The Treaty on the Prohibition of Nuclear Weapons (TPNW) has been ratified by 50 countries, and will now enter into force on 22nd January 2021, 90 days after its 50th ratification was lodged at the United Nations. The Treaty was negotiated in 2017 with the backing of 122 countries, following a UN motion proposed by Ireland and 5 other states calling for talks on a new legal instrument to outlaw nuclear weapons.
For the first time under international law, the treaty explicitly bans the use, development, testing, production, acquisition, possession, stockpiling, transferring, receiving, threat of use and deployment of nuclear weapons. It also prohibits the provision of assistance to others to do any of these banned actions and provides a pathway to disarmament for states which possess nuclear weapons.
Ireland ratified the TPNW on 6th August 2020, the 75th anniversary of the atomic bombing of Hiroshima, and has already transposed its provisions into Irish law in the Prohibition of Nuclear Weapons Act (2019).
Welcoming the news that the Treaty has reached the threshold for entry into force, Irish Campaign for Nuclear Disarmament chairperson, Dr David Hutchinson Edgar said: "This is a momentous step on the road to a world free of nuclear weapons. There is now an irrefutable international norm against nuclear weapons. While that will not bring about disarmament overnight, it clearly de-legitimises their development and possession.
"Nuclear weapons are the most deadly, devastating and indiscriminate weapons ever developed. It is high time, 75 years after they were first used, that they were consigned to history forever. They are a prime example of the misapplication of scientific technology. The money and effort which has gone into their development and maintenance should now be diverted to tackling the other man-made existential crises facing the planet in the form of the climate crisis and biodiversity loss."
Irish CND pays tribute to the tireless work of many campaigners, especially the hibakusha who survived the atomic bombing of Hiroshima and Nagasaki in 1945, many of whom have dedicated their lives - often despite serious health impacts from the bombing - to working to ensure that no future generation would have to endure the horrors they suffered.
The work of the International Campaign to Abolish Nuclear Weapons (ICAN - Nobel Peace Prize 2017), of which Irish CND is a partner organisation, deserves particular praise, in facilitating the development of a focussed global network of campaigners, working together towards the clear goal of the abolition of nuclear weapons. ICAN’s Executive Director Beatrice Fihn welcomed the historic moment. “This is a new chapter for nuclear disarmament. Decades of activism have achieved what many said was impossible: nuclear weapons are banned," she said.

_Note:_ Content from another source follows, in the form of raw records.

/-- Put a bound strand among the others, or make it the acting one where none is bound. -/
def addStrand (t : Strand) (s : State) : State :=
  if s.strand.bound then { s with others := s.others ++ [t] } else { s with strand := t }

/-- The lowest context save area not in use (R294). -/
def freeCsa (s : State) : Option Nat :=
  (List.range s.mooring.csaCnt.toNat).find? fun k => !(s.flights.any fun f => f.csas.contains k)

/-- The base of a context save area (R288, R295). -/
def csaKey (s : State) (k : Nat) : Nat := bits s.mooring.csaBase.toNat 51 12 * 4096 + k * 0x50000

/-- The state of a fresh start before its grant (R18, R295). -/
def freshStrand (s : State) (x : Flight) (c : Crew) (i csa : Nat) (id : BitVec 18) : Strand :=
  let r := x.words
  let q := queueAt s x.queue
  let put (v : Vector Word 32) (k : Nat) (y : Word) : Vector Word 32 := v.setIfInBounds k y
  let base : Vector Word 32 := Vector.replicate 32 0
  let v1 := put base 2 (q.stk + word ((csa + 1) * 2 ^ bits q.stksz.toNat 4 0))
  let v2 := match x.tick with
    | none => put v1 4 (word (rw r 2))
    | some y => put (put (put (put (put v1 4 y.2[0]) 5 y.2[1]) 6 y.2[2]) 7 y.2[3]) 8 (word (rw r 2))
  let v3 := put v2 30 (word (rw r 3))
  let v4 := put v3 31 (if c.ws + c.wf = 0 then 0 else word (0x00FFFFFF00000000 + c.wb * 0x80000))
  { Strand.unbound with
    bound := true, id := id
    xyz := BitVec.ofNat 48 (c.idx % gridX r + c.idx / gridX r % gridY r * 2 ^ 16 + c.idx / (gridX r * gridY r) * 2 ^ 32)
    idx := BitVec.ofNat 5 i, stage := BitVec.ofNat 3 (i / perStage r), queue := x.queue, flight := x.no, crew := c.id
    prio := recPrio r, csa := csa, quant := 4000, wb := c.wb, wn := c.ws + c.wf, pc := word (rw r 0), bindPc := word (rw r 0), sregs := v4
    xvec := q.xvec, base := recShare r }

/-- The grant of VHINT at bind (R117). -/
def bindGrant (s : State) (t : Strand) (vhint : Nat) : Strand × CoreState :=
  let co := coreOf t.id
  let c := coreAt s co
  match readVcfg (word vhint) with
  | none => (t, c)
  | some q =>
    let ext := Nat.min q.ext (canLeave c)
    let nacc := Nat.min q.nacc (4 - accsHeld s co)
    let vlmax := grantLen t.base ext q
    let ext' := grantExt t.base vlmax q
    (granted q vlmax ext' nacc t, takeBanks ext' (slotOf t.id) c)

/-- Bind one strand of a new crew. -/
def startStrand (f : Nat) (c : Crew) (i : Nat) (s : State) : Option State :=
  match flightAt s f, freeCsa s with
  | some x, some csa =>
    (findSlot s c.cl (recShare x.words) 0 0).map fun k =>
      let t0 := freshStrand s x c i csa (strandNumber s k.1 k.2)
      let (t, core) := bindGrant s t0 (bits (rw x.words 5) 11 0)
      acquireFor t.id.toNat c.cl k.1 .dm
        (addStrand t (leaveC t.ext k.1 (putCore (putFlight { x with csas := x.csas ++ [csa] } s) k.1 core)))
  | _, _ => none

/-- The first run of n banks in role C that leaves eight in role C (R294). -/
def findRun (s : State) (cl n : Nat) : Option Nat :=
  let c := clusterAt s cl
  if n = 0 then some 0
  else if clCount c < n + 8 then none
  else (List.range (48 - n + 1)).find? fun b => (List.range n).all fun k => c.banks[b + k]? == some .c
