-- ==== Sys2Proof/Machine/Stack.lean ====
section
/-! DEFINITION. The Borben stack: packets, ECC, the scrubber, and the errors that strike memory and register files (R303, R310
to R315, R105). -/

namespace Sys2Proof.Machine

-- ## The headers of packets (R310)

/-- TAG of a request. -/
def reqTag (r : StackReq) : Nat := bits r.header.toNat 2 0
/-- CMD of a request. -/
def reqCmd (r : StackReq) : Nat := bits r.header.toNat 5 3
/-- PC of a request: the pseudo-channel, which is the port. -/
def reqPc (r : StackReq) : Nat := bits r.header.toNat 10 6
/-- BANK of a request. -/
def reqBank (r : StackReq) : Nat := bits r.header.toNat 16 11
/-- ROW of a request. -/
def reqRow (r : StackReq) : Nat := bits r.header.toNat 31 17
/-- COL of a request. -/
def reqCol (r : StackReq) : Nat := bits r.header.toNat 36 32
/-- The reserved bits of a request. -/
def reqReserved (r : StackReq) : Nat := bits r.header.toNat 63 37

/-- The header of a reply (R310). -/
def repHeader (tag cmd stat : Nat) : Word := word (tag + cmd * 2 ^ 3 + stat * 2 ^ 6)
/-- TAG of a reply. -/
def repTag (x : StackRep) : Nat := bits x.header.toNat 2 0

/-- The key of the unit that a packet names (R303). -/
def unitKey (s : State) (stack : Nat) (r : StackReq) : Nat :=
  myModule s * 2 ^ 43 + stack * 0xC00000000 + reqPc r * 0x60000000 + reqBank r * 0x2000000 + reqRow r * 1024 + reqCol r * 32

/-- A tag of a port is held (R311). -/
def tagHeld (s : State) (stack : Nat) (r : StackReq) : Bool :=
  s.stackq.any fun x => x.stack == stack && x.port == reqPc r && repTag x == reqTag r

/-- A request is refused (R310 STAT 3). -/
def refusedReq (r : StackReq) : Bool := decide (3 ≤ reqCmd r) || decide (47 < reqBank r) || reqReserved r != 0

/-- Queue a reply (R311). -/
def replyTo (stack : Nat) (r : StackReq) (stat : Nat) (data : List Byte) (s : State) : State :=
  { s with stackq := s.stackq ++
      [{ stack := stack, port := reqPc r, header := repHeader (reqTag r) (reqCmd r) stat, data := data }] }

/-- The data bytes that follow the header of a refused request's reply: an RD's are there, and their value is open (R310; log
16). -/
def refusedData (r : StackReq) (s : State) : List Byte :=
  if reqCmd r = 0 then (List.range 32).map fun k => Config.freeByte s.stepNo k else []

/-- The status of a read of a unit, with its correction (R312, R313). -/
def readUnit (u : Nat) (s : State) : Nat × State :=
  if s.poison.contains u then (2, s) else if s.softErr.contains u then (1, correctUnit u s) else (0, s)

/-- Write bytes of a unit at the bank. -/
def putUnit (key : Nat) (bs : List Byte) (s : State) : State := { s with mem := memWrite s.mem key bs }

/-- The 32 data bytes of a packet. -/
def packetData (r : StackReq) : List Byte := (List.range 32).map fun k => nthD r.data k 0

/-- A packet takes effect when it arrives, in order at its unit (R311). A request that names a held tag, which the requester
must not send, waits outside. -/
def packetOp (stack : Nat) (r : StackReq) (act : Nat → State → State) (s : State) : State :=
  if tagHeld s stack r then s
  else if refusedReq r then replyTo stack r 3 (refusedData r s) s
  else act (unitKey s stack r) s

/-- RD (R310, R312, R313). -/
def packetRd (stack : Nat) (r : StackReq) (s : State) : State :=
  packetOp stack r (fun key s =>
    let (stat, s1) := readUnit (key / 32) s
    replyTo stack r stat (memBytes s1.mem key 32) s1) s

/-- WR (R310, R311): all 32 bytes, clearing any poison. -/
def packetWr (stack : Nat) (r : StackReq) (s : State) : State :=
  packetOp stack r (fun key s =>
    let s1 := putUnit key (packetData r) s
    replyTo stack r 0 [] { s1 with
      poison := s1.poison.filter fun u => u != key / 32
      softErr := s1.softErr.filter fun u => u != key / 32 }) s

/-- WRM (R310, R311, R313): the bytes under the mask are merged; an uncorrectable unit stays poisoned and is logged. -/
def packetWrm (stack : Nat) (r : StackReq) (s : State) : State :=
  packetOp stack r (fun key s =>
    let (stat, s1) := readUnit (key / 32) s
    let old := memBytes s1.mem key 32
    let bs := (List.range 32).map fun k => if r.mask.getLsbD k then nthD r.data k 0 else nthD old k 0
    let s2 := putUnit key bs s1
    replyTo stack r stat [] (if stat = 2 then logError 5 stack (word key) s2 else s2)) s

/-- The packet with the command of a row, unless it holds a reserved one. -/
def asCmd (c : Nat) (r : StackReq) : StackReq :=
  if 3 ≤ reqCmd r then r else { r with header := word (setField r.header.toNat 3 3 c) }

/-- `STACK_RD` (R311). -/
def execStackRd (stack : Nat) (r : StackReq) (s : State) : Out := .next (packetRd stack (asCmd 0 r) s)
/-- `STACK_WR` (R311). -/
def execStackWr (stack : Nat) (r : StackReq) (s : State) : Out := .next (packetWr stack (asCmd 1 r) s)
/-- `STACK_WRM` (R311). -/
def execStackWrm (stack : Nat) (r : StackReq) (s : State) : Out := .next (packetWrm stack (asCmd 2 r) s)

/-- `STACK_REPLY` (R310, R311): a reply leaves, and its tag is free. -/
def execStackReply (stack port tag : Nat) (s : State) : Out :=
  match s.stackq.find? (fun x => x.stack == stack && x.port == port && repTag x == tag) with
  | some x => .next { s with stackq := s.stackq.erase x, stackOut := s.stackOut ++ [x] }
  | none => .next s

/-- The module is in test mode (R350). -/
def inTest (s : State) : Bool := s.pk.bootst.extractLsb' 0 2 == 2#2

/-- `SCRUB_UNIT` (R314, R350): the scrubber reads a unit, and corrects or logs it; it stands still in test mode. -/
def execScrubUnit (stack unit : Nat) (s : State) : Out :=
  let u := (myModule s * 2 ^ 43 + stack * 0xC00000000) / 32 + unit
  if inTest s then .next s
  else if s.poison.contains u then .next (logError 5 stack (word (32 * u)) s)
  else if s.softErr.contains u then .next (correctUnit u s)
  else .next s

/-- `MEMORY_DATA_ERROR` (R312, R315, R345): an error arises in a memory unit, or in an entry of a table store (cluster,
pseudo-channel, block, row). -/
def execMemoryDataError (key : Nat) (correctable : Bool) (table : Option (Nat × Nat × Nat × Nat)) (s : State) : Out :=
  match table with
  | some (cl, pc, blk, row) =>
    match runningJob s cl with
    | none => .next s
    | some j =>
      if correctable then
        let b := bankOfKey (bankKey s cl pc (bankOf (tileKb j.tsh.toNat) blk) 0 0)
        .next { s with corrected := putK s.corrected b (findD s.corrected b 0 + 1) }
      else .next (mapCluster cl (fun c => { c with tblErr := c.tblErr ++ [(pc, blk, row)] }) s)
  | none =>
    if correctable then
      .next (if s.poison.contains (key / 32) then s else { s with softErr := insertN s.softErr (key / 32) })
    else
      let bulk := decide (key < 2 ^ 52) && decide (0x10000000000 ≤ moduleOffset key)
      let us := if bulk then [key / 64 * 2, key / 64 * 2 + 1] else poisonMarks key 1
      .next { s with
        poison := us.foldl insertN s.poison
        softErr := s.softErr.filter fun u => !us.contains u }

/-- `REGISTER_FILE_UPSET` (R105): an uncorrectable error strikes a register of the acting strand, latent until it is read or
written; the core logs it. `elem`: the bit of a vector register, the element of a mask or an accumulator. -/
def execRegisterFileUpset (file : RegFile) (reg : BitVec 5) (elem : Nat) (s : State) : Out :=
  let u : Upset := { file := file, reg := reg.toNat, elem := if file = .scalar ∨ file = .pred then 0 else elem }
  if s.strand.upsets.contains u then .next s
  else .next (logError 9 (me s) (word (reg.toNat * 2 ^ 32 + u.elem)) (mapStrand (fun t => { t with upsets := t.upsets ++ [u] }) s))

end Sys2Proof.Machine
end

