-- ==== Sys2Proof/Machine/Teardown.lean ====
section
/-! DEFINITION. Teardown of a launch queue (R301, R336). -/

namespace Sys2Proof.Machine

/-- Take every record left in a ring (R301). -/
def takeAll (k : Nat) : Nat → State → State
  | 0, s => s
  | n + 1, s => if (queueAt s k).head = (queueAt s k).tail then s else takeAll k n (takeRecord k s)

/-- The flights that wait on a counter of one of a set, in the same address space. -/
def waitersOn (s : State) (set : List Flight) : List Flight :=
  s.flights.filter fun x => !x.ready && x.waits.any fun w => set.any fun y =>
    recCompl y.words != 0 && recCompl y.words == w.1 && asidOf (queueAt s y.queue) == asidOf (queueAt s x.queue)

/-- A set of flights closed under waiting. -/
def closeSet (s : State) : Nat → List Flight → List Flight
  | 0, l => l
  | n + 1, l => closeSet s n (l ++ (waitersOn s l).filter fun x => !l.any fun y => y.no == x.no)

/-- The set a teardown acts on (R301). -/
def tearSet (s : State) (k : Nat) : List Flight :=
  let mine := s.flights.filter fun x => x.queue == k && x.status != 3
  let group := s.flights.filter fun x => recCancel x.words != 0 && mine.any fun y => recCancel y.words == recCancel x.words
  closeSet s s.flights.length (mine ++ group.filter fun x => !mine.any fun y => y.no == x.no)

/-- Cancel a flight's engine jobs (R227, R241, R372). -/
def cancelJobs (f : Nat) (s : State) : State :=
  { s with
    clusters := s.clusters.map fun c => (c.1, { c.2 with
      reel := c.2.reel.map fun ch => { ch with jobs := ch.jobs.map fun j =>
        if j.by_.flight = f then { j with cancel := true } else j }
      lk := c.2.lk.map fun j => if j.by_.flight = f then { j with cancel := true } else j
      ops := c.2.ops.map fun o => if o.by_.flight = f then { o with cancel := true } else o })
    faultq := s.faultq.filter fun x =>
      match x.who with
      | .strand => true
      | .reel cl ch => !((reelHead s cl ch).map fun j => j.by_.flight == f).getD false
      | .bridle cl id => !(clusterAt s cl).ops.any fun o => o.id.toNat == id && o.by_.flight == f }

/-- Tear one flight down as far as it goes: contexts are discarded, unless a strand is inside a `rangeset.q`; jobs stop (R301).
-/
def tearFlight (x : Flight) (s : State) : State :=
  let mine := (s.crews.filter fun c => c.flight == x.no && !holdsLock s c.id).map fun c => c.id
  cancelJobs x.no (mine.foldl (fun s c => discardCrew c s)
    (putFlight (cancelled x) (if x.shut then s else dropUnc (counterAgent x.no) s)))

/-- Every stream of a queue is disarmed, what has come due there decided first (R333, R336); one with counts still to be made waits
for them (R327). -/
def disarmAll (k : Nat) (s : State) : State :=
  (s.streams.filter fun x => streamQ x.2.desc == k).foldl (fun s x =>
    let s1 := decideDue x.1 s
    if countPending s1 x.1 then s1 else disarmStream x.1 s1) s

/-- A stream of a queue is armed. -/
def anyArmed (s : State) (k : Nat) : Bool := s.streams.any fun x => x.2.armed && streamQ x.2.desc == k

/-- One round of a queue's teardown; when no flight of the set is left, TD or RST clears (R301). -/
def tearStep (k : Nat) (s : State) : State :=
  let s0 := disarmAll k s
  if anyArmed s0 k then s0
  else
  let s1 := takeAll k (inRing (queueAt s0 k)) s0
  let set := tearSet s1 k
  let s2 := set.foldl (fun s x => tearFlight x s) s1
  let s3 := { s2 with tearing := s2.tearing ++ (set.filter fun x => !s2.tearing.contains (k, x.no)).map fun x => (k, x.no) }
  let left := s3.tearing.filter fun x => x.1 == k && s3.flights.any fun y => y.no == x.2
  let q := queueAt s3 k
  if left.isEmpty && q.head == q.tail && !(s3.flights.any fun y => y.queue == k) then
    let rst := qBit q 19 && !inRecovery s3
    putQueue k { q with ctl := word (setField (setField (setField q.ctl.toNat 18 1 0) 19 1 0) 0 1 (b2n rst)) }
      { s3 with tearing := s3.tearing.filter fun x => x.1 != k }
  else s3

/-- A queue is being torn down. -/
def tearingDown (q : LaunchQueue) : Bool := qBit q 18 || qBit q 19

/-- `QUEUE_TEARDOWN` (R301): a write of 1 to TD. -/
def execQueueTeardown (q : Nat) (s : State) : Out :=
  .next (tearStep q (putQueue q { queueAt s q with ctl := (queueAt s q).ctl ||| word (2 ^ 18) } s))

/-- `QUEUE_RESET` (R301): a write of 1 to RST. -/
def execQueueReset (q : Nat) (s : State) : Out :=
  .next (tearStep q (putQueue q { queueAt s q with ctl := (queueAt s q).ctl ||| word (2 ^ 19) } s))

/-- `TEARDOWN_COMPLETE` (R301): the teardown goes on, and ends when every flight of its set is done. -/
def execTeardownComplete (q : Nat) (s : State) : Out :=
  if tearingDown (queueAt s q) then .next (tearStep q s) else .next s

end Sys2Proof.Machine
end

ICAN Executive Director Beatrice Fihn and Setsuko Thurlow, who survived the Hiroshima bomb as a child, accept the 2017 Nobel Peace Prize. |
Irish CND commends the Irish government for its international leadership in the negotiation of the TPNW and the process leading to its entry into force. It is very much to be welcomed that all shades of Irish political opinion have put their support firmly behind the TPNW, and have emphasised its importance in providing the framework for disarmament which the Nuclear Non-Proliferation Treaty (NPT) lacks.
Irish CND wholeheartedly endorses the words of Minister for Foreign Affairs Simon Coveney, who stated*: "The Treaty on the Prohibition of Nuclear Weapons offers us a path to nuclear disarmament by finally putting in place a workable legal framework for the total elimination of nuclear weapons. The Treaty is fully complementary with the NPT. The TPNW strengthens and reinforces the NPT and reaffirms it as the cornerstone of the disarmament and non-proliferation regime. It is a facilitator, not an impediment to progress. As recognised in the NPT, TPNW and throughout the discussions on the humanitarian consequences of nuclear weapons, the only true guarantee against the horrors of nuclear war is the total elimination of nuclear weapons."
*Speech by Minister Simon Coveney, to the Conference on Disarmament in Geneva, 25th February 2019.